Maha Elbayad


2020

pdf bib
ON-TRAC Consortium for End-to-End and Simultaneous Speech Translation Challenge Tasks at IWSLT 2020
Maha Elbayad | Ha Nguyen | Fethi Bougares | Natalia Tomashenko | Antoine Caubrière | Benjamin Lecouteux | Yannick Estève | Laurent Besacier
Proceedings of the 17th International Conference on Spoken Language Translation

This paper describes the ON-TRAC Consortium translation systems developed for two challenge tracks featured in the Evaluation Campaign of IWSLT 2020, offline speech translation and simultaneous speech translation. ON-TRAC Consortium is composed of researchers from three French academic laboratories: LIA (Avignon Université), LIG (Université Grenoble Alpes), and LIUM (Le Mans Université). Attention-based encoder-decoder models, trained end-to-end, were used for our submissions to the offline speech translation track. Our contributions focused on data augmentation and ensembling of multiple models. In the simultaneous speech translation track, we build on Transformer-based wait-k models for the text-to-text subtask. For speech-to-text simultaneous translation, we attach a wait-k MT system to a hybrid ASR system.

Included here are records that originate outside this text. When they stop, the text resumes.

-- ==== Sys2Proof/WellFormed.lean ====
section
/-! DEFINITION. Sys2Proof/WellFormed.lean: which commands are well formed: the lengths of the byte strings and lists
that an operand carries. Every other bound stands in the operand's type. -/

namespace Sys2Proof

/-- A beat: 16 words with 16 check words at a memory port, 8 words and none at the host port (R402, R404), at an
address of the beat's size. -/
def Beat.wellFormed (b : Beat) : Bool :=
  if b.port = 16 then b.data.length == 8 && b.chk.isEmpty && b.addr.toNat % 128 == 0
  else b.data.length == 16 && b.chk.length == 16 && b.addr.toNat % 256 == 0

/-- A group: 16 slots (R265). -/
def Group.wellFormed (g : Group) : Bool := g.slots.length == 16

/-- What a receiver gets: a group, at most nine lanes' counts (R262). -/
def RxGroup.wellFormed (r : RxGroup) : Bool := r.g.wellFormed && r.place < 5140 && r.errors.length ≤ 2 && r.errors.all fun l => l.all fun e => decide (e.1 < 544)

/-- The well-formed commands. -/
def Instr.wellFormed : Instr → Bool
  | .memReadBeat b => b.wellFormed
  | .groupReceive _ rx => rx.wellFormed
  | .fuseRead bytes => bytes.length == 2048
  | .thermalReading raw => raw.length == 16
  | .selftest _ crcs => crcs.length == 130
  | .queueStale q => q.kind.toNat ≤ 8
  | .dispatchSelect (some q) => q.kind.toNat ≤ 8
  | .scrub (.scratch _ _ w) _ => w.toNat < 32768
  | _ => true

end Sys2Proof
end

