@[simp] theorem place_bel (w : OutWrite) : (s.place w).bel = s.bel := by
  unfold State.place
  split <;> rfl

@[simp] theorem putWrite_bel (w : OutWrite) : (s.putWrite w).1.bel = s.bel := by
  unfold State.putWrite
  split <;> simp

@[simp] theorem outWrite_bel (w : OutWrite) : (s.outWrite w).bel = s.bel := by
  simp only [State.outWrite]
  split
  · rfl
  · split <;> simp

@[simp] theorem devWrite_bel (addr : Nat) (bs : List Byte) (o : WOwner) : (s.devWrite addr bs o).bel = s.bel := by
  simp [State.devWrite, State.beatOut]

@[simp] theorem countRd_bel (i : Slot) (addr n : Nat) : (s.countRd i addr n).bel = s.bel := by simp [State.countRd, State.countWait]
@[simp] theorem countWr_bel (i : Slot) (addr n : Nat) : (s.countWr i addr n).bel = s.bel := by simp [State.countWr, State.countWait]

/-! Host rings -/

@[simp] theorem modRing_bel (r : Ring) (f : RingSt → RingSt) : (s.modRing r f).bel = s.bel := by cases r <;> rfl

@[simp] theorem advance_bel (c : CompRef) : (s.advance c).bel = s.bel := by
  unfold State.advance
  split
  · rfl
  · split <;> simp

@[simp] theorem writeComp_bel (c : CompRef) (code : W16) (step : W64) (vbuf : W32) : (s.writeComp c code step vbuf).bel = s.bel := by
  simp only [State.writeComp, State.writeEntry]
  split <;> simp

@[simp] theorem complete_bel (c : CompRef) (code : W16) (step : W64) (vbuf : W32) : (s.complete c code step vbuf).bel = s.bel := by
  unfold State.complete
  split <;> simp

@[simp] theorem finish_bel (c : CompRef) (code : W16) (step : W64) (vbuf : W32) : (s.finish c code step vbuf).bel = s.bel := by
  simp only [State.finish]
  split <;> simp

@[simp] theorem tlDrain_bel : ∀ (n : Nat) (s : State), (s.tlDrain n).bel = s.bel
  | 0, _ => rfl
  | n + 1, s => by
    unfold State.tlDrain
    split
    · rfl
    · simp only []
      split
      · rfl
      · simp [tlDrain_bel n]

@[simp] theorem queueTally_bel (t : List Byte) : (s.queueTally t).bel = s.bel := by
  unfold State.queueTally
  split <;> simp

@[simp] theorem tallyLoss_bel : s.tallyLoss.bel = s.bel := by
  unfold State.tallyLoss
  split <;> simp

@[simp] theorem pollRing_bel (r : Ring) : (s.pollRing r).bel = s.bel := by
  simp only [State.pollRing]
  split
  · simp
  · split
    · simp
    · split <;> split <;> simp

@[simp] theorem poll_bel : s.poll.bel = s.bel := by simp [State.poll]

@[simp] theorem writeShadow_bel (b : Bool) : (s.writeShadow b).bel = s.bel := by
  unfold State.writeShadow
  split <;> simp

@[simp] theorem msi?_bel (v : Option (BitVec 11)) : (s.msi? v).bel = s.bel := by
  cases v with
  | none => rfl
  | some v =>
    simp only [State.msi?, State.msi]
    split <;> rfl

@[simp] theorem bellIrqs_bel : s.bellIrqs.bel = s.bel := by
  have ring : ∀ (t : State) (r : Ring), (if (t.ringOf r).irq = {} then t else
      (t.modRing r fun x => { x with irq := ((t.ringOf r).irq.bell (t.compVec r) (t.ringOf r).cqHead).2 }).msi?
        ((t.ringOf r).irq.bell (t.compVec r) (t.ringOf r).cqHead).1).bel = t.bel := fun t r => by
    split <;> simp
  simp [State.bellIrqs, ring]

@[simp] theorem bellPoll_bel : s.bellPoll.bel = s.bel := by
  unfold State.bellPoll
  split <;> simp

@[simp] theorem reportCe_bel : s.reportCe.bel = s.bel := by simp [State.reportCe]

@[simp] theorem bellReports_bel : s.bellReports.bel = s.bel := by
  simp only [State.bellReports, reportCe_bel]
  split <;> simp [apply_ite State.bel]

/-! Tensors and completions that wait -/

@[simp] theorem bind_bel (i : Slot) (d : List Byte) : (s.bind i d).1.bel = s.bel := by
  simp [State.bind, apply_ite Prod.fst, apply_ite State.bel]

@[simp] theorem fillHandle_bel (i : Slot) (c : PCore) (e : HEnt) (bs : List Byte) : (s.fillHandle i c e bs).bel = s.bel := by
  unfold State.fillHandle
  refine foldl_bel _ (fun t p => ?_) _ _
  rfl

@[simp] theorem copyRead_bel (i : Slot) (host : Bool) (addr n : Nat) : (s.copyRead i host addr n).2.bel = s.bel := by
  unfold State.copyRead
  split <;> simp

@[simp] theorem copyFrom_bel (i : Slot) (src : CopySrc) : (s.copyFrom i src).bel = s.bel := by
  unfold State.copyFrom
  split
  · rfl
  · refine foldl_bel _ (fun t n => ?_) _ _
    split
    · rfl
    · refine foldl_bel _ (fun t h => ?_) _ _
      split <;> simp

@[simp] theorem copy_bel (i : Slot) (d : List Byte) : (s.copy i d).1.bel = s.bel := by
  simp only [State.copy]
  split
  · rfl
  · split
    · rfl
    · simp [apply_ite State.bel]

@[simp] theorem tensorOp_bel (i : Slot) (d : List Byte) : (s.tensorOp i d).1.bel = s.bel := by
  unfold State.tensorOp
  split
  · simp
  · simp
  · rfl
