/-! ## Channel commands (chapter 2) -/

/-- PAUSE by channel state; CONTINUE takes STOPPED to IDLE and withdraws a pending pause; DISABLE takes IDLE and STOPPED
to DISABLED and keeps the context (R31 to R33). That it does so in IDLE in RUN with an order pending is the model's
choice (notes/assumptions/33.md, DESIGN CHOICE). -/
def Obligations.PauseContinueAndDisableActByChannelState : Prop :=
  ∀ (s u : State) (c : ChanNo) (p : CmdPort), s.settled = u → u.operating = true →
    let ch := u.chan c
    (ch.state = .idle ∨ ch.state = .waitingSlot ∨ ch.state = .fetching ∨ ch.state = .syncWait →
      exec (.cmdPause c p) s =
        .next { u.setChan c { stoppedChannel ch with cmdResult := .done } with port := some .ok }) ∧
    (ch.state = .queued ∨ ch.state = .running ∨ ch.state = .completing ∨ ch.state = .faulted →
      exec (.cmdPause c p) s =
        .next { u.setChan c { ch with pausePending := true, cmdResult := .done } with port := some .ok }) ∧
    (ch.state = .stopped → exec (.cmdPause c p) s =
      .next { u.setChan c { ch with cmdResult := .done } with port := some .ok }) ∧
    (ch.state = .stopped → exec (.cmdContinue c p) s =
      .next { u.setChan c { ch with state := .idle, cmdResult := .done } with port := some .ok }) ∧
    (Safety.pauseAllowed ch.state = true → ch.pausePending = true → exec (.cmdContinue c p) s =
      .next { u.setChan c { ch with pausePending := false, cmdResult := .done } with port := some .ok }) ∧
    (ch.state = .idle ∨ ch.state = .stopped → exec (.cmdDisable c) s =
      .next { u.setChan c { ch with state := .disabled, cmdResult := .done } with port := some .ok })

/-- RESUME requeues a data-faulted channel with progress and record kept; a ring-faulted one fetches again, or stops
if a pause is pending; FAIL ends a data-faulted order with status FAULT_UNRESOLVED, and its record follows the fault
(R34, R153 to R155, R158). -/
def Obligations.ResumeAndFailLeaveFaulted : Prop :=
  ∀ (s u : State) (c : ChanNo) (p : CmdPort), s.settled = u → u.operating = true → (u.chan c).state = .faulted →
    let ch := u.chan c
    (ch.fault.access ≠ .ring → exec (.cmdResume c p) s =
      .next { u.setChan c { ch with state := .queued, cmdResult := .done } with
              agenda := if u.power = .run then [.grants] else [], port := some .ok }) ∧
    (ch.fault.access = .ring → ch.pausePending = false → exec (.cmdResume c p) s =
      .next { u.setChan c { ch with
                state := .fetching, order := none, progress := {}, afterFault := false, cmdResult := .done } with
              agenda := if u.power = .run then [.issue c] else [], port := some .ok }) ∧
    (ch.fault.access = .ring → ch.pausePending = true → exec (.cmdResume c p) s =
      .next { u.setChan c { stoppedChannel ch with cmdResult := .done } with port := some .ok }) ∧
    (ch.fault.access ≠ .ring → exec (.cmdFail c p) s =
      .next { u.setChan c { completingChannel ch .faultUnresolved 0#32 with afterFault := true, cmdResult := .done } with
              agenda := recordOwed u c, port := some .ok })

We propose an algorithm to control the latency of the ASR+MT cascade and achieve a good latency-quality trade-off on both subtasks.

pdf bib
Online Versus Offline NMT Quality: An In-depth Analysis on English-German and German-English
Maha Elbayad | Michael Ustaszewski | Emmanuelle Esperança-Rodier | Francis Brunet-Manquat | Jakob Verbeek | Laurent Besacier
Proceedings of the 28th International Conference on Computational Linguistics

We conduct in this work an evaluation study comparing offline and online neural machine translation architectures. Two sequence-to-sequence models: convolutional Pervasive Attention (Elbayad et al. 2018) and attention-based Transformer (Vaswani et al. 2017) are considered. We investigate, for both architectures, the impact of online decoding constraints on the translation quality through a carefully designed human evaluation on English-German and German-English language pairs, the latter being particularly sensitive to latency constraints. The evaluation results allow us to identify the strengths and shortcomings of each model when we shift to the online setup.

2018

pdf bib
Pervasive Attention: 2D Convolutional Neural Networks for Sequence-to-Sequence Prediction
Maha Elbayad | Laurent Besacier | Jakob Verbeek
Proceedings of the 22nd Conference on Computational Natural Language Learning

Current state-of-the-art machine translation systems are based on encoder-decoder architectures, that first encode the input sequence, and then generate an output sequence based on the input encoding. Both are interfaced with an attention mechanism that recombines a fixed encoding of the source tokens based on the decoder state. We propose an alternative approach which instead relies on a single 2D convolutional neural network across both sequences. Each layer of our network re-codes source tokens on the basis of the output sequence produced so far. Attention-like properties are therefore pervasive throughout the network. Our model yields excellent results, outperforming state-of-the-art encoder-decoder systems, while being conceptually simpler and having fewer parameters.

pdf bib
Token-level and sequence-level loss smoothing for RNN language models
Maha Elbayad | Laurent Besacier | Jakob Verbeek
Proceedings of the 56th Annual Meeting of the Association for Computational Linguistics (Volume 1: Long Papers)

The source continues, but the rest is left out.